■ EXERCISE DIRECTIONS
Below are several records. Retype exactly those lines running from the one with "unfold State.decay" through the one with "Keeps base (State.endOn s v) := by", end lines included, and no others.

■ Saved entries
theorem keeps_endBoost {base : State} {s : State} {v : Nat} {blank : Nat} {codes : List Nat} (h0 : Keeps base s) :
    Keeps base (State.endBoost s v blank codes) := by
  unfold State.endBoost
  try dsimp only
  repeat' first
    | with_reducible assumption | with_reducible apply keeps_boostDone | with_reducible apply keeps_columnSpan
    | with_reducible apply keeps_ite | with_reducible apply keepsO_ite | with_reducible apply keepsO_some | with_reducible exact keepsO_none
    | (simp only [keeps_mk]; first | with_reducible apply Keeps.parts | refine Keeps.parts' ?_ rfl) | dsimp only | split

theorem keeps_stopBoost {base : State} {s : State} {v : Nat} (h0 : Keeps base s) :
    Keeps base (State.stopBoost s v) := by
  unfold State.stopBoost
  try dsimp only
  repeat' first
    | with_reducible assumption | with_reducible apply keeps_cutSpan | with_reducible apply keeps_endBoost | with_reducible apply keeps_ite
    | with_reducible apply keepsO_ite | with_reducible apply keepsO_some | with_reducible exact keepsO_none | dsimp only | split
    | (intro _; intros; try dsimp only)

theorem keeps_shareExtended {base : State} {s : State} {a : Act} (h0 : Keeps base s) :
    Keeps base (State.shareExtended s a) := by
  unfold State.shareExtended
  try dsimp only
  repeat' first
    | with_reducible assumption | with_reducible apply keeps_bump | with_reducible apply keeps_emit | with_reducible apply keeps_putSat
    | with_reducible apply keeps_ite | dsimp only | split

theorem keeps_decay {base : State} {s : State} {a : Act} (h0 : Keeps base s) :
    Keeps base (State.decay s a) := by
  unfold State.decay
  try dsimp only
  repeat' first
    | with_reducible assumption | with_reducible apply keeps_putAct | with_reducible apply keeps_release
    | with_reducible apply keeps_shareExtended | with_reducible apply keeps_thetaEnd | with_reducible apply keeps_ite
    | with_reducible apply keepsO_ite | with_reducible apply keepsO_some | with_reducible exact keepsO_none
    | (simp only [keeps_mk]; first | with_reducible apply Keeps.parts | refine Keeps.parts' ?_ rfl) | dsimp only | split

theorem keeps_endOn {base : State} {s : State} {v : Nat} (h0 : Keeps base s) :
    Keeps base (State.endOn s v) := by
  unfold State.endOn
  try dsimp only
  repeat' first
    | with_reducible assumption | with_reducible apply keeps_decay | with_reducible apply keeps_stopBoost | with_reducible apply keeps_ite
    | with_reducible apply keepsO_ite | with_reducible apply keepsO_some | with_reducible exact keepsO_none
    | (simp only [keeps_mk]; first | with_reducible apply Keeps.parts | refine Keeps.parts' ?_ rfl) | dsimp only | split

theorem keeps_leaveOnce {base : State} {s : State} (h0 : Keeps base s) :
    Keeps base (State.leaveOnce s) := by
  unfold State.leaveOnce
  try dsimp only
  repeat' first
    | with_reducible assumption | with_reducible apply keeps_endOn | with_reducible apply keeps_putAct
    | (simp only [keeps_mk]; first | with_reducible apply Keeps.parts | refine Keeps.parts' ?_ rfl) | with_reducible apply keeps_foldl
    | with_reducible apply keeps_foldl_fst | dsimp only | (intro _; intros; try dsimp only)

theorem keeps_leaveAll {o : State} {s : State} {n : Nat} (h0 : Keeps o s) : Keeps o (State.leaveAll s n) := by
  induction n generalizing s with
  | zero => exact h0
  | succ n ih => exact ih (keeps_leaveOnce h0)

theorem keeps_armCheck {base : State} {s : State} (h0 : Keeps base s) :
    Keeps base (State.armCheck s) := by
  unfold State.armCheck
  try dsimp only
  repeat' first
    | with_reducible assumption | with_reducible apply keeps_arm | with_reducible apply keeps_setEnabled | with_reducible apply keeps_ite
    | dsimp only | split

theorem keeps_leave {base : State} {s : State} (h0 : Keeps base s) :
    Keeps base (State.leave s) := by
  unfold State.leave
  try dsimp only
  repeat' first
    | with_reducible assumption | with_reducible apply keeps_armCheck | with_reducible apply keeps_change
    | with_reducible apply keeps_leaveAll | dsimp only | (intro _; intros; try dsimp only)

theorem keeps_allLow {base : State} {s : State} (h0 : Keeps base s) :
    Keeps base (State.allLow s) := by
  unfold State.allLow
  try dsimp only
  repeat' first
    | with_reducible assumption | with_reducible apply keeps_change | with_reducible apply keeps_endOn | with_reducible apply keeps_foldl
    | with_reducible apply keeps_foldl_fst | dsimp only | (intro _; intros; try dsimp only)

end Sys2Proof.Laws
end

■ ANSWER FOR THE TASK
  unfold State.decay
  try dsimp only
  repeat' first
    | with_reducible assumption | with_reducible apply keeps_putAct | with_reducible apply keeps_release
    | with_reducible apply keeps_shareExtended | with_reducible apply keeps_thetaEnd | with_reducible apply keeps_ite
    | with_reducible apply keepsO_ite | with_reducible apply keepsO_some | with_reducible exact keepsO_none
    | (simp only [keeps_mk]; first | with_reducible apply Keeps.parts | refine Keeps.parts' ?_ rfl) | dsimp only | split

theorem keeps_endOn {base : State} {s : State} {v : Nat} (h0 : Keeps base s) :
    Keeps base (State.endOn s v) := by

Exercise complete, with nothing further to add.